-- ==== Sys2Proof/Machine/Loops.lean ====
section
/-! DEFINITION. The loop engine (R398-R405): one period of a loop, the soft-start and cap ramps, the gust detector, and what
the fixed loops drive. Working values are in 1/65,536 of an output unit; outputs are their whole parts (log entry 8). -/

namespace Sys2Proof.Machine

/-- The source of a loop: fixed for loops 0 to 3, LOOP_CFG.SRC for the others (*Fixed loops*, R404). -/
def State.loopSrc (s : State) (k : Nat) : Nat :=
  match k with
  | 0 => 0
  | 1 => 4
  | 2 => 5
  | 3 => 6
  | k => s.cfg .loopCfg k 29 27

/-- What a loop drives: fixed for loops 0 to 3, LOOP_CFG.DEST for the others. -/
def State.loopDest (s : State) (k : Nat) : Nat := if k < 4 then k else s.cfg .loopCfg k 26 24

/-- The scheduling variable of a loop: fixed for loops 0 to 3, LOOP_CFG.SCHED for the others. -/
def State.loopSched (s : State) (k : Nat) : Nat :=
  match k with
  | 0 => 1
  | 1 => 2
  | 2 => 0
  | 3 => 3
  | k => s.cfg .loopCfg k 23 22

/-- A signed 32-bit field of a loop block. -/
def State.loopWord (s : State) (r : Reg) (k : Nat) : Int := signedOf 32 (s.cfg r k 31 0)

/-- A loop's period, µs: LOOP_CFG.PERIOD from 2 to 10,000 (R398). -/
def State.loopPeriodUs (s : State) (k : Nat) : Nat := min 10000 (max 2 (s.cfg .loopCfg k 13 0))

/-- The cap of the mode, mW: Sprint, reduced in PS2, Stride otherwise (*Fixed loops*). -/
def State.modeCap (s : State) : Nat :=
  100 * (if s.power.ps = 2 then s.cfg .pwrCap 0 9 0
         else if s.power.mode = .sprint then s.cfg .pwrCap 0 29 20 else s.cfg .pwrCap 0 19 10)

/-- The cap in force: the ramping limit while a rise is ramped, the cap of the mode otherwise (R401). -/
def State.capLimit (s : State) : Nat :=
  match s.power.capRamp with
  | none => s.modeCap
  | some r => min r s.modeCap

/-- The cap of the mode has changed from `old` mW: a fall clamps loop 0's set-point and loop 3's output at once, a rise is
ramped from the measured input power (R401, R427). -/
def State.capChanged (s : State) (old : Nat) : State :=
  let new := s.modeCap
  if new = old then s
  else
    let s := s.onPower fun p => { p with capRamp :=
      if old < new ∧ (s.loop 0).running then some (min new (s.loop 0).meas.toNat) else none }
    let lim : Int := s.capLimit
    (s.updLoop 0 fun l => { l with sp := min l.sp lim }).updLoop 3 fun l => { l with out := min l.out lim }

/-- The cap ramp advanced by one loop 0 period: LOOP_RAMP of loop 0, 0 taking the new cap at once (R401). -/
def State.stepCapRamp (s : State) : State :=
  match s.power.capRamp with
  | none => s
  | some r =>
    let step := s.loopWord .loopRamp 0
    let r' := r + step.toNat
    s.onPower fun p => { p with capRamp := if step ≤ 0 ∨ s.modeCap ≤ r' then none else some r' }

/-- The value a loop measures in a period, none when its housekeeping source is broken or not valid (R398, R404). -/
def State.loopMeasure (s : State) (k : Nat) (x : LoopSample) : Option Int :=
  match s.loopSrc k with
  | 0 => some x.inPowerMw
  | 3 => some x.bankMv
  | 4 => some x.bankMa
  | 5 => some (s.eBankAt x.bankMv / 1000000 : Nat)
  | 6 => some s.aon.headroom
  | 7 =>
    let i := s.cfg .loopSrc k 5 0
    if s.cfgBit .loopSrc k 7 then
      let m := Tbl.look {} s.aon.supplies i
      if m.valid then some m.mv else none
    else
      let t := Tbl.look {} s.aon.sensors i
      if t.broken || !t.valid || s.power.adcFail then none else some (t.temp * 1000 / 16)
  | _ => some x.value

/-- The set-point that a loop works toward: what another loop delivers, CEIL - MARGIN, or LOOP_SP (*Fixed loops*). -/
def State.loopTarget (s : State) (k : Nat) : Int :=
  match k with
  | 0 => min (s.loop 0).feed s.capLimit
  | 1 => (s.loop 1).feed
  | 2 => s.bankTargetMj
  | k => s.loopWord .loopSp k

/-- The limits of a loop's output; loop 3's upper limit is the lower of OUT_HI and the cap (R403). -/
def State.loopLimits (s : State) (k : Nat) : Int × Int :=
  (s.loopWord .loopOutLo k,
   if k = 3 then min (s.loopWord .loopOutHi k) s.capLimit else s.loopWord .loopOutHi k)

/-- The effective set-point of a period (R401): a ramp starts at the measured value and moves by LOOP_RAMP in each period; a
RAMP of 0 applies the new value at once (log entry 9). -/
def rampStep (l : Loop) (y target step : Int) : Loop :=
  let l := if l.rampStart then { l with rampStart := false, ramping := true, sp := y } else l
  if l.ramping then
    if step ≤ 0 ∨ (target - l.sp).natAbs ≤ step.natAbs then { l with ramping := false, sp := target }
    else { l with sp := if l.sp < target then l.sp + step else l.sp - step }
  else { l with sp := target }

/-- The gain region of R400. -/
def State.loopRegion (s : State) (k : Nat) (l : Loop) (y : Int) (bankMv : Nat) : Nat :=
  let v : Int := match s.loopSched k with
    | 0 => y
    | 1 => l.sp
    | 2 => bankMv
    | _ => s.aon.band
  if v < s.loopWord .loopS1 k then 0 else if v < s.loopWord .loopS2 k then 1
  else if v < s.loopWord .loopS3 k then 2 else 3

/-- The sign record with a new period: 0 none, ±1 a sign recorded, ±2 a sign that differs from the one recorded before; kept
for WINDOW periods, or its last sign alone when that is older (R402). -/
def recordSign (signs : List Int) (window : Nat) (amp e : Int) : List Int :=
  let last : Int := ((signs.find? fun x => x != 0).getD 0).sign
  let x : Int := if (e.natAbs : Int) < amp then 0 else if last ≠ 0 ∧ last ≠ e.sign then 2 * e.sign else e.sign
  let l := (x :: signs).take window
  if l.all (· == 0) then (if last = 0 then [] else l ++ [last]) else l

/-- Sign changes within the window. -/
def signChanges (signs : List Int) (window : Nat) : Nat := ((signs.take window).filter fun x => x.natAbs == 2).length

/-- Gain `c` (0 kp, 1 ki, 2 kd) of set `g`. -/
def State.loopGain (s : State) (k g c : Nat) : Int := s.loopWord (.loopGain (3 * g + c)) k

/-- The output of a period that neither holds nor detects a gust (R399). `u` and `i` are in 1/65,536 units. -/
def State.loopCompute (s : State) (k : Nat) (l : Loop) (yPrev y : Int) : Loop :=
  let g := if l.gust then 4 else l.region
  let (lo, hi) := s.loopLimits k
  let e := l.sp - y
  let p := s.loopGain k g 0 * e
  let d := if s.cfgBit .loopCfg k 30 then s.loopGain k g 2 * (yPrev - y) else 0
  let di := s.loopGain k g 1 * e
  let intLo := 65536 * s.loopWord .loopIntLo k
  let intHi := 65536 * s.loopWord .loopIntHi k
  let i :=
    if l.reseed then 65536 * l.out - p - d
    else
      let u0 := p + l.integ + di + d
      if (65536 * hi < u0 ∧ 0 < di) ∨ (u0 < 65536 * lo ∧ di < 0) then l.integ else clampInt intLo intHi (l.integ + di)
  let raw := p + i + d
  let u := clampInt (65536 * lo) (65536 * hi) raw
  { l with integ := i, out := u / 65536, reseed := false,
           intClamped := decide (i ≤ intLo ∨ intHi ≤ i), outClamped := decide (u ≠ raw) }

/-- A gust detected: the output is held for 2^HOLD periods, the record of signs restarts, gain set 4 follows (R402). -/
def State.loopGust (s : State) (k : Nat) (l : Loop) (e : Int) (changes : Nat) : State :=
  (s.setLoop k { l with gust := true, gustAt := some s.now, holdLeft := 2 ^ s.cfg .loopCfg k 21 18 - 1, signs := [], reseed := true,
                        gusts := satAdd 16 l.gusts 1 }).raise
    0x0E01 srcLoopEngine (subParam k (twosOf 24 e)) changes (if l.gust then 4 else l.region) (twosOf 32 l.out)

/-- One period of a running loop with measured value `y` (R399-R402). -/
def State.loopRun (s : State) (k : Nat) (y : Int) (bankMv : Nat) : State :=
  let l0 := s.loop k
  let l := rampStep { l0 with meas := y } y (s.loopTarget k) (s.loopWord .loopRamp k)
  let l := if l.gust then { l with fallback := l.fallback + 1 } else l
  let e := l.sp - y
  if l.holdLeft ≠ 0 then s.setLoop k { l with holdLeft := l.holdLeft - 1 }
  else
    let amp : Int := s.cfg .loopGust k 15 0
    let window := max 8 (s.cfg .loopGust k 31 24)
    let signs := if amp = 0 then [] else recordSign l.signs window amp e
    if amp ≠ 0 ∧ max 1 (s.cfg .loopGust k 23 16) ≤ signChanges signs window then
      s.loopGust k l e (signChanges signs window)
    else
      let l := s.loopCompute k { l with signs := signs } l0.meas y
      s.setLoop k { l with region := s.loopRegion k l y bankMv }

/-- A loop's output applied to what it drives (R398, *Fixed loops*): the baton budget, or another loop's set-point. The
charger's duty and a GPIO's PWM are the output itself. -/
def State.applyLoop (s : State) (k : Nat) : State :=
  let u := (s.loop k).out
  match s.loopDest k with
  | 0 => s.setBudget u
  | 2 => s.updLoop 1 fun l => { l with feed := u }
  | 3 => s.updLoop 0 fun l => { l with feed := u }
  | _ => s

/-- LOOP_PERIOD: a loop's period ends (R398-R404). Loop 2's period also measures the bank and recomputes D_max (R414); while
charging does not run loop 1 is held at 0 (R409); a loop without a valid housekeeping value holds its output (R404). -/
def execLoopPeriod (loop : Nat) (sample : LoopSample) (s : State) : Host.Outcome State Fault Refusal :=
  .next (if !s.running || !(s.loop loop).running then s
    else
      let sample := s.readSample loop sample
      let s := if loop = 2 then s.measureBank sample else if loop = 0 then s.stepCapRamp else s
      match s.loopMeasure loop sample with
      | none => s
      | some y =>
        if loop = 1 ∧ s.bank.charging = false then
          s.updLoop 1 fun l => { l with meas := y, out := 0, integ := 0, holdLeft := 0 }
        else (s.loopRun loop y sample.bankMv).applyLoop loop)

/-- A loop started: its integrator and output begin at OUT_LO, loop 0's at WARMUP_BUDGET (R403, R404). -/
def State.startLoop (s : State) (k : Nat) : State :=
  let v : Int := if k = 0 then s.cfg .batonCfg 0 31 16 else s.loopWord .loopOutLo k
  s.updLoop k fun l => { l with running := true, integ := 65536 * v, out := v,
                                sp := if 3 ≤ k then s.loopWord .loopSp k else l.sp }

/-- Loops 0 to 3 start when Warm-up step 4 completes (R403). -/
def State.startFixedLoops (s : State) : State := (s.each [0, 1, 2, 3] fun k s => (s.startLoop k).applyLoop k)

/-- A write of 1 to LOOP_STAT.GUST: the scheduled gains resume in the next period with the integrator reseeded; event 0x0E02 (R402). -/
def State.clearGust (s : State) (k : Nat) : State :=
  if (s.loop k).gust && (s.loop k).gustAt != some s.now then
    (s.updLoop k fun l => { l with gust := false, reseed := true, fallback := 0 }).raise 0x0E02 srcLoopEngine
      (subParam k (s.loop k).fallback) 0 0 0
  else s

/-- GUST_CLEAR_WRITE (R402). -/
def execGustClearWrite (loop : Nat) (s : State) : Host.Outcome State Fault Refusal :=
  .next (if s.running && decide (loop < 8) then s.clearGust loop else s)

/-- BUDGET_FLOOR_ALARM: input power above set-point for 10 ms with loop 0 at OUT_LO; at most one event 0x0E03 per second
(R405). -/
def execBudgetFloorAlarm (measuredMw : Nat) (s : State) : Host.Outcome State Fault Refusal :=
  .next (
    let l := s.loop 0
    let due := match s.bank.floorAt with
      | none => true
      | some t => decide (t + 1000000000 ≤ s.now)
    if s.running && l.running && decide (l.out = s.loopWord .loopOutLo 0) && decide (l.sp < (measuredMw : Int)) && due then
      (s.onBank fun b => { b with floorAt := some s.now }).raise 0x0E03 srcLoopEngine (subParam 0 measuredMw)
        (twosOf 32 l.sp) s.broker.outstanding 0
    else s)

end Sys2Proof.Machine
end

DIRECTIONS FOR THIS TASK - Please give an exact copy of the lines above, beginning with the line containing "GUST_CLEAR_WRITE (R402). -/" and running through the line containing "let l := s.loop 0", and of no other lines.

EXPECTED ANSWER -
/-- GUST_CLEAR_WRITE (R402). -/
def execGustClearWrite (loop : Nat) (s : State) : Host.Outcome State Fault Refusal :=
  .next (if s.running && decide (loop < 8) then s.clearGust loop else s)

/-- BUDGET_FLOOR_ALARM: input power above set-point for 10 ms with loop 0 at OUT_LO; at most one event 0x0E03 per second
(R405). -/
def execBudgetFloorAlarm (measuredMw : Nat) (s : State) : Host.Outcome State Fault Refusal :=
  .next (
    let l := s.loop 0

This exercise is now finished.